しばらくすると、再び児童保護所の中で光が瞬いたと思うと、少しばかり騒がしくなっていった。
「出てきたわね。」
夜なため、ここからでは姿は確認できないし、話し声もうっすらとしか聞こえてこない。私とエルザには。
「っ、出来てきます。」
玄関が開き、数人の男女が姿を現した。見覚えは無いし、彼らが誰なのかはわからないけど、見るからに魔導士、といった出で立ちで、指輪や耳飾りと言った魔法触媒を装備しているようだった。全身をローブで覆って、そそくさと保護所から離れていった。
「・・・・・・行きましたね。今のうちに。」
「え?ですが、侵入方法が。」
「大丈夫。ついてきて。」
エルザを伴って、私たちは再び児童保護所の中へ忍び込んだ。先ほど守護獣に壊させた床板まで来ると、そこでじっと待っているバンビの姿があった。そのバンビの頭をポンポンと撫でてやると、彼は尻尾を私の腕に絡ませて、先ほど起きた出来事を思念で伝えてくれた。
「・・・身隠しの魔法。・・・詠唱は、・・・大地の真実、虚空に隠されし道を、解き放たん。」
バンビから伝わってきた言葉を、そのまま口にすると、床板に暗い渦が現れた。直径1メートルほどの渦には、うっすらとだが、向こう側の景色が映っていた。
「・・・・にゅー、だれかいるのぉ?」
子供の声がした。寝室から子供が迷い込んだのだろうか?
「エルザ、この中に、早く!」
エルザを押し込むように渦の中心へ行かせると、黒い渦を踏みしめた彼女の体はそのまま自然落下をするように渦の中へ吸い込まれた。
「バンビ、後をお願い。」
私はその場でじっと待っている守護獣にそう言い残すと、同じく渦の中へ入り込んだ。
渦の中を通っている感覚は、決して濡れることのない水の流れに、身を任せているような感じだった。前方の方には、先に入ったエルザの姿が見える。そして、彼女の姿がぱっと消えたかと思うと、瞬く間に白い光に包まれていた。
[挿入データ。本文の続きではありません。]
-- ==== Sys2Proof/Syntax.lean ====
section
/-! DEFINITION. The commands of the part: one constructor for each row of spec/opcode_table.json, in the
table's order. A command code's operands stand in OPERAND A, B and C (R191) and are therefore no operands here. -/

namespace Sys2Proof

/-- The target of a REGISTER_WRITE (R190): a register whose write only stores the byte, or a read-only one.
COMMAND, EVENTS, ENABLES and FILL DATA are written by commands of their own rows. -/
inductive WindowRegister where
  | operandA | operandB | operandC | viewSelect
  | status | drainData | view (n : Fin 6)
  deriving DecidableEq, Repr

/-- A command: a register access, a command code, a line event, a timer expiry or a completed frame.
`lmd` and `lrd` are the frame as read on LMD and on LRD. `lclLow` says whether LCL reads low at the event, once
this node's own pull, if the event ends it, has ended (R13, log 7). -/
inductive Instr where
  | powerOn
  | configure
  | lineOn (lclLow : Bool)
  | lineOff
  | softReset
  | openSend
  | post
  | cancel
  | halt
  | go
  | resume
  | discard
  | take
  | takeReport
  | openOffer
  | postOffer
  | withdraw
  | clearOffer
  | clearStatistics
  | unknownCommand (code : Byte)
  | fillData (value : Byte)
  | drainData
  | eventsWrite (value : Byte)
  | enablesWrite (value : Byte)
  | registerWrite (register : WindowRegister) (value : Byte)
  | lclSeenGoingLow
  | lclSeenReleased
  | quietTimerExpires
  | longQuietTimerExpires
  | claimLimitTimerExpires
  | backoffTimerExpires (handle : Handle)
  | lostArbitration (lclLow : Bool)
  | conflict (lclLow : Bool)
  | h0Completes (lmd : Byte)
  | h1Completes (lmd : Byte)
  | h2Completes (lmd : Byte)
  | h3Completes (lmd : Byte)
  | aCompletes (lrd : Byte) (lclLow : Bool)
  | lCompletes (lrd : Byte) (lclLow : Bool)
  | payloadFrameCompletes (lmd lrd : Byte)
  | c0Completes (lmd lrd : Byte)
  | c1Completes (lmd lrd : Byte) (lclLow : Bool)
  | vCompletes (lmd lrd : Byte) (lclLow : Bool)
  deriving DecidableEq, Repr

end Sys2Proof
end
光が目に慣れてくると、そこは全く別の空間に出ていた。建物の中なのは間違いないだろうが、土壁の中でもない。私はてっきり児童保護所の地下に空間があるものだと思っていたのだが、どうやら違ったようだ。まったく別の建築物。作りはいい。クルルアーンにあるとは思えないくらい精巧な造りをした建築物だった。
「お嬢様。大丈夫ですか?」
「ええ。どうにか、成功したみたい。」
エルザに手を貸してもらいながら立ち上がって、私はその部屋の中を見回した。
明らかに金持ちそうな部屋だ。壁には獅子の模様が施された大きな盾が飾られていて、隣には、剣や己が並べられている。一見、騎士団の応接間のようにも見えるけど、肝心の鎧が飾られていないところをみると、少し違うのだろう。権力者がこういうものを飾ることはよくあることだ。
「お嬢様はこちらを。」
エルザに手渡されたのは短刀だ。同時に彼女は腰の剣を抜き、臨戦態勢に入った。ここは既に敵地。何が出てくるか、どんな敵と出くわすかわからない。私も手渡された短刀を抜いて、マントについているフードを深くかぶった。
「行きましょう。」
私とエルザは、どことも知れぬ敵の屋敷の中を、静かに散策し始めた。